(EXTRACTED INFORMATION)

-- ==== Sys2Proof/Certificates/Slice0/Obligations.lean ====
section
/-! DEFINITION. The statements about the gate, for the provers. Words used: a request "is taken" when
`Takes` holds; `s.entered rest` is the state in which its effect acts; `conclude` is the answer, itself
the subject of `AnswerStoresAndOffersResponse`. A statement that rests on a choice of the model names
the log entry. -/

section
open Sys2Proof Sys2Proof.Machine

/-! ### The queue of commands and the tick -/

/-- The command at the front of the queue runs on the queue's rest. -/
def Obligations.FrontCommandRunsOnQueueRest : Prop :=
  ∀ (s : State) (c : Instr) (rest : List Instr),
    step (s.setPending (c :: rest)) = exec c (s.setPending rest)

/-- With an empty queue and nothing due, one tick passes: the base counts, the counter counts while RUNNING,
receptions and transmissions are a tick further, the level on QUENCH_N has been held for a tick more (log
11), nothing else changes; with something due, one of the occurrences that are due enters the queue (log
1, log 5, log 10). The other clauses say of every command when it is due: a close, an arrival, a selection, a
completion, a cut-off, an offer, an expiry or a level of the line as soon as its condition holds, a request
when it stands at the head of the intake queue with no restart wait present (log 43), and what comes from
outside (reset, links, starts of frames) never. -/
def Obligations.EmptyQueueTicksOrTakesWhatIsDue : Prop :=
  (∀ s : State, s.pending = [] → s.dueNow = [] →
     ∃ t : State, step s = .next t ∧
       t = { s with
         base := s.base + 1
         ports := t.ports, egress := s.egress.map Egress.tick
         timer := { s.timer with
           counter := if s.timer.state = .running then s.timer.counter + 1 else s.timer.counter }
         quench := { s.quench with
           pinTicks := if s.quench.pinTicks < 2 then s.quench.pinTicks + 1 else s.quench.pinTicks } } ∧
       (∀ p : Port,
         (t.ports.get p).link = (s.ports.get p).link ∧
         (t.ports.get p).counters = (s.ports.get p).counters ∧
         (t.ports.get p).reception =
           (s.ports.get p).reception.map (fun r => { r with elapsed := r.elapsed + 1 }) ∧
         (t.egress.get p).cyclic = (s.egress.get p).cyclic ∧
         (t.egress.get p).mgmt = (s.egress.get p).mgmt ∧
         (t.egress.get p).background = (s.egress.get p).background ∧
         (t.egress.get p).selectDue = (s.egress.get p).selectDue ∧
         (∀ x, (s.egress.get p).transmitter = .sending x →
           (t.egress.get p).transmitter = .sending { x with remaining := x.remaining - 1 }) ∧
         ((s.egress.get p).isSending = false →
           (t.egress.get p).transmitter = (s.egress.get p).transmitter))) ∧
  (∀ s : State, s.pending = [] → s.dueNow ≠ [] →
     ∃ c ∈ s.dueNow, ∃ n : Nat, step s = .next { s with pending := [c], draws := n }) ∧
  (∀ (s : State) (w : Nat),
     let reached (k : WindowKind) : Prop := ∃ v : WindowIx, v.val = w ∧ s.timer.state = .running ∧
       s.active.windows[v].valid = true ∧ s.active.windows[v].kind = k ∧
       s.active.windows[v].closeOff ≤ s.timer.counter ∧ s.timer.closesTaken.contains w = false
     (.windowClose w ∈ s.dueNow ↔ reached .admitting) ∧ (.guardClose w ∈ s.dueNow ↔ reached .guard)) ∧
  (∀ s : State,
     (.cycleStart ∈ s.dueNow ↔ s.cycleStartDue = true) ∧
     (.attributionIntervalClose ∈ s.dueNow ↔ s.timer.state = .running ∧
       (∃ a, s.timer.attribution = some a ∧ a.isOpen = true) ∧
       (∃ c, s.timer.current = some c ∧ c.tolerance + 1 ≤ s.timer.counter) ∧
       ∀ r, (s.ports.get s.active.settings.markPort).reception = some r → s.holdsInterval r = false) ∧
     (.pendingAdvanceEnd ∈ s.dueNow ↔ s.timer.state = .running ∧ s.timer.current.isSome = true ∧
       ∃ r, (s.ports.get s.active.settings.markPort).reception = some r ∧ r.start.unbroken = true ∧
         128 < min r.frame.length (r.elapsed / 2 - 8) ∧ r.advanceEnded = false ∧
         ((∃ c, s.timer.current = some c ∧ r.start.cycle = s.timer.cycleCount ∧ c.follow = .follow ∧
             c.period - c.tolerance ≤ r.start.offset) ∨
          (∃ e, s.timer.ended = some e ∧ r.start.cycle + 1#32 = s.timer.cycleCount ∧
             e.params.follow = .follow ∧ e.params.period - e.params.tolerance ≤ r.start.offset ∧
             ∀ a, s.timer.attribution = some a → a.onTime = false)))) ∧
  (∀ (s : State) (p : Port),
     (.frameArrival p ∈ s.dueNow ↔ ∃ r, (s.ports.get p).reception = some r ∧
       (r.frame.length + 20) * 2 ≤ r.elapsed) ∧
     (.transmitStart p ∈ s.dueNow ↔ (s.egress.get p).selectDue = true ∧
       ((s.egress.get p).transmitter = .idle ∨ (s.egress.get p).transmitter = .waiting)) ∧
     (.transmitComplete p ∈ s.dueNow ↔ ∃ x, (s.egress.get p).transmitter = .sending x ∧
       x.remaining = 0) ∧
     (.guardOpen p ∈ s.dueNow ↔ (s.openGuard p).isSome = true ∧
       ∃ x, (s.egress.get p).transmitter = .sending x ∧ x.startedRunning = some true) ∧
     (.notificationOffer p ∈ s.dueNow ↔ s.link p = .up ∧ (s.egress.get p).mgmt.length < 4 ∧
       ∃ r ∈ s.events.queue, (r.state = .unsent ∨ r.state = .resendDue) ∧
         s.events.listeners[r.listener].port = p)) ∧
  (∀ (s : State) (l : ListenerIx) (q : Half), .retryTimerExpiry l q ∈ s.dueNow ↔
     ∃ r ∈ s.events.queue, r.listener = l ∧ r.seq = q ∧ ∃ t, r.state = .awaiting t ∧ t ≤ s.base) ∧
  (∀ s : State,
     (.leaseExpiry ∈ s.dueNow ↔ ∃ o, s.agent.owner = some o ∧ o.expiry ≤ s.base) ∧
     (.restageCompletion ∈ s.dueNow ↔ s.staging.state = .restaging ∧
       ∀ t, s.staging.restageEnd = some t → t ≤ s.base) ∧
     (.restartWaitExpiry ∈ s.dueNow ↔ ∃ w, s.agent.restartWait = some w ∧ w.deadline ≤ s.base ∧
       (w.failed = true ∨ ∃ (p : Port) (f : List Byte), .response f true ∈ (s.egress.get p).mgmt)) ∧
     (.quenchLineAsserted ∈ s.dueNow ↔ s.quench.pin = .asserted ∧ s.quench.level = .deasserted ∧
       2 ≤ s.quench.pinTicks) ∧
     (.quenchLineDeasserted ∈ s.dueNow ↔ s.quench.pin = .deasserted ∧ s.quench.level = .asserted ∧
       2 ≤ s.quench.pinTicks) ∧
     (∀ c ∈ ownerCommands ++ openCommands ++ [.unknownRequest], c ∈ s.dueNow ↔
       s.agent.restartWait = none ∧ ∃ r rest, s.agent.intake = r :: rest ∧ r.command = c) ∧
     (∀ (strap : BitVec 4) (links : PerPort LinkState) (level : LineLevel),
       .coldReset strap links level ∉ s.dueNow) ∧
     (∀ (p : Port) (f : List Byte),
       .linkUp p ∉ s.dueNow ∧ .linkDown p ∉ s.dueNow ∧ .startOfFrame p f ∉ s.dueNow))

(End EXTRACTED INFORMATION)
(EXTRACTED INFORMATION)

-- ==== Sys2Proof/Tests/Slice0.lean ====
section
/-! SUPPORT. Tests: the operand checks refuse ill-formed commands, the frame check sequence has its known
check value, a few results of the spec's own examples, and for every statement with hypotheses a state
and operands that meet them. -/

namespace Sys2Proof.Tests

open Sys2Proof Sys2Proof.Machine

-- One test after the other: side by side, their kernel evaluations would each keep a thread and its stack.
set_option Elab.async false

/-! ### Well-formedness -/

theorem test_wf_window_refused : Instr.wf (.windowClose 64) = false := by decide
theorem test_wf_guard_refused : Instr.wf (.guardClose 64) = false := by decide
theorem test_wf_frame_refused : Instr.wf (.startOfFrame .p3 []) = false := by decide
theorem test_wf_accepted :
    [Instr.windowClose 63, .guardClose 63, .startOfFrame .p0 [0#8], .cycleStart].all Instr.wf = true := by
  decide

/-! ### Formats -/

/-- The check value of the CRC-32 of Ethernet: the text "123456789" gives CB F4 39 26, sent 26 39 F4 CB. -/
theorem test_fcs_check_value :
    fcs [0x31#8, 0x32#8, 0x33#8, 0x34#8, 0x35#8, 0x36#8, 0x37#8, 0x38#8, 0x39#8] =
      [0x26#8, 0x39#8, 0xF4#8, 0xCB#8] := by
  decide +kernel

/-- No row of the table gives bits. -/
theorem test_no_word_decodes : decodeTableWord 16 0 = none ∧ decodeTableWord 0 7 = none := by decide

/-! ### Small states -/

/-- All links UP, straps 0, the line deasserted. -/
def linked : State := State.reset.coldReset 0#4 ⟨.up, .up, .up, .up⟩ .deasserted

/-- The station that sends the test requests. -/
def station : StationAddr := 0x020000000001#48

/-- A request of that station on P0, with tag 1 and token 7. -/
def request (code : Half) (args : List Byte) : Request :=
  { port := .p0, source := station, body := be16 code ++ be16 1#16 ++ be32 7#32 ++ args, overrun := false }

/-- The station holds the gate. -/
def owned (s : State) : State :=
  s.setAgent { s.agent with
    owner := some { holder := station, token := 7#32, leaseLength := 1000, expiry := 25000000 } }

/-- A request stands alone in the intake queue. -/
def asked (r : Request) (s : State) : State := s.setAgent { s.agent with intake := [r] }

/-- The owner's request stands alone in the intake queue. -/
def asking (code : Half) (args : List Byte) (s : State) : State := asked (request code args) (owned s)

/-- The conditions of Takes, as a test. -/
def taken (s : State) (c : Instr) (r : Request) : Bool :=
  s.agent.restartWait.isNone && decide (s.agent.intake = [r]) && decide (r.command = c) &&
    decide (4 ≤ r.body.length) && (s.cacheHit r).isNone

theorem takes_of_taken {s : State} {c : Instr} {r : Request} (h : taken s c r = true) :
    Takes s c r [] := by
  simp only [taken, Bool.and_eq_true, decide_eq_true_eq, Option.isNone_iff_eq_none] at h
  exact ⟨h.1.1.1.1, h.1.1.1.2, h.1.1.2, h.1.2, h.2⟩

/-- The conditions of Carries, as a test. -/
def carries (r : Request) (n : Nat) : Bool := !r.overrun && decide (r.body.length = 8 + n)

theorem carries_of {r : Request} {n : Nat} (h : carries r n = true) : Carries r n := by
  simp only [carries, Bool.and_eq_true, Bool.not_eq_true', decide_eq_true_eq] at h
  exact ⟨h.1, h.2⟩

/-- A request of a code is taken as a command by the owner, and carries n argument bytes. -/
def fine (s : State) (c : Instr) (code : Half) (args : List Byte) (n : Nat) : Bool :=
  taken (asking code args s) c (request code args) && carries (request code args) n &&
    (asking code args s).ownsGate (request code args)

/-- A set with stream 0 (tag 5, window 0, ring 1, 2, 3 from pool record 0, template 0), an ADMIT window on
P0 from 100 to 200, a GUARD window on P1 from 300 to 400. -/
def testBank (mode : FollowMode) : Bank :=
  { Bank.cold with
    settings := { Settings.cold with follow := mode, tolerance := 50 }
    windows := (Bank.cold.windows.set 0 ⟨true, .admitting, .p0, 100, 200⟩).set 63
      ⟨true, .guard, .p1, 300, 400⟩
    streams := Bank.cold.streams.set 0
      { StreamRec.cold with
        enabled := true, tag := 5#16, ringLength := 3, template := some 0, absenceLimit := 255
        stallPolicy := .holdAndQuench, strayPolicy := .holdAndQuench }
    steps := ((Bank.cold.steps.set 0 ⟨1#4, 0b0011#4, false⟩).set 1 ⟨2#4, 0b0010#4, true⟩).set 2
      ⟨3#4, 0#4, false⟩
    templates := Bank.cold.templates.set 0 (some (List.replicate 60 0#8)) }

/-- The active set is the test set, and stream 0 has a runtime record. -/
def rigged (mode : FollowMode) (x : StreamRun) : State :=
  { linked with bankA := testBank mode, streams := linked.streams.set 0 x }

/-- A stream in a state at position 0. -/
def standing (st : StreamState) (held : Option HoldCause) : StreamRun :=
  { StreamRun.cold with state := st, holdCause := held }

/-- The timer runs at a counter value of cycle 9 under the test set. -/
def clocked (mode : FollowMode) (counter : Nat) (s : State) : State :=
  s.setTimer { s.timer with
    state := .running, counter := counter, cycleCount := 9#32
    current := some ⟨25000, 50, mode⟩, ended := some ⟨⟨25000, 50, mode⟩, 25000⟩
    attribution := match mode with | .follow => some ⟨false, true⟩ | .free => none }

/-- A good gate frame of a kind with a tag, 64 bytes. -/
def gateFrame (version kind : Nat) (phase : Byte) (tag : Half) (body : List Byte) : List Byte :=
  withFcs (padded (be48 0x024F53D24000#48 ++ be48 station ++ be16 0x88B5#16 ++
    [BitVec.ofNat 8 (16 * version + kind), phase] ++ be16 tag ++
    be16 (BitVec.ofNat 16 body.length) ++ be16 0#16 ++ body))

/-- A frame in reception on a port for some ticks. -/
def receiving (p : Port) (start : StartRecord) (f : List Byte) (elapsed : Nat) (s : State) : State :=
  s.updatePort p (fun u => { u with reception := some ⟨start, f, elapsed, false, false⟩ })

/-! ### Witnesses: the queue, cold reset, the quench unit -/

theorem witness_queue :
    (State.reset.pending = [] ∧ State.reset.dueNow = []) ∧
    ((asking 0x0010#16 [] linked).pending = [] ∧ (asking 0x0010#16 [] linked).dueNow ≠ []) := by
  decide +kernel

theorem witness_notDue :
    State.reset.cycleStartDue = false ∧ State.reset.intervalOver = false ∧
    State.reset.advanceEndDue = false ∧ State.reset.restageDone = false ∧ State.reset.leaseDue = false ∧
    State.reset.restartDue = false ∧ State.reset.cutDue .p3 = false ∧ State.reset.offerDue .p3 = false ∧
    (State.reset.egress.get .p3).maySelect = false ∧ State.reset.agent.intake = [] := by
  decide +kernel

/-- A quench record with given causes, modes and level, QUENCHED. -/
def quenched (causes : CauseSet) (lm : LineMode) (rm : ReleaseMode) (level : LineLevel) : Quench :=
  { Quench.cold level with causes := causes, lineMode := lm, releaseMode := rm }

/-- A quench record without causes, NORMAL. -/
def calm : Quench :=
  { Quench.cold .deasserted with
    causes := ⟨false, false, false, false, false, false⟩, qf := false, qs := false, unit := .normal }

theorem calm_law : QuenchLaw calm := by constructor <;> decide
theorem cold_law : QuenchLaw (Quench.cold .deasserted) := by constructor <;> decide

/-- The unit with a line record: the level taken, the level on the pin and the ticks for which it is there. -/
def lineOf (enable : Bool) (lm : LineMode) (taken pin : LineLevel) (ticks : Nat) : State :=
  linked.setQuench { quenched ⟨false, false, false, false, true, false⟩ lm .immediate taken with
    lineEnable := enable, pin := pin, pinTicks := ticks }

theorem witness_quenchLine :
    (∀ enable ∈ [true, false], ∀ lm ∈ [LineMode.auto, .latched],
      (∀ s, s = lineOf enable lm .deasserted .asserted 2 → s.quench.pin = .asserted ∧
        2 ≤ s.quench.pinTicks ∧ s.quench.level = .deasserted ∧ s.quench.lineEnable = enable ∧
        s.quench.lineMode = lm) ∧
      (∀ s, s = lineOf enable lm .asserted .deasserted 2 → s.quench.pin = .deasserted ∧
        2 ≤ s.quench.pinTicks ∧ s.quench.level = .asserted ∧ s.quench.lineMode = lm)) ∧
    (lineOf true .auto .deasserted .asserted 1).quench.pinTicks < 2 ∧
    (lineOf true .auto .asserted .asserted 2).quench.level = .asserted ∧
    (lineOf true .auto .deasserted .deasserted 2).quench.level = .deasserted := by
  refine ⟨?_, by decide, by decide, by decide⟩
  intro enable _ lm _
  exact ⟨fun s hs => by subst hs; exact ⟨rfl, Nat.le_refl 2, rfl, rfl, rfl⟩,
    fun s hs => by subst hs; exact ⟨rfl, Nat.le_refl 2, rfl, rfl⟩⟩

(End EXTRACTED INFORMATION)

• **WORK TASK**:
Using the listing above, return word for word each line from the one that has "(lineOf true .auto .deasserted .asserted" through the one that has "2, rfl, rfl⟩⟩", and no line outside that range.

• **PROBLEM SOLUTION**:
    (lineOf true .auto .deasserted .asserted 1).quench.pinTicks < 2 ∧
    (lineOf true .auto .asserted .asserted 2).quench.level = .asserted ∧
    (lineOf true .auto .deasserted .deasserted 2).quench.level = .deasserted := by
  refine ⟨?_, by decide, by decide, by decide⟩
  intro enable _ lm _
  exact ⟨fun s hs => by subst hs; exact ⟨rfl, Nat.le_refl 2, rfl, rfl, rfl⟩,
    fun s hs => by subst hs; exact ⟨rfl, Nat.le_refl 2, rfl, rfl⟩⟩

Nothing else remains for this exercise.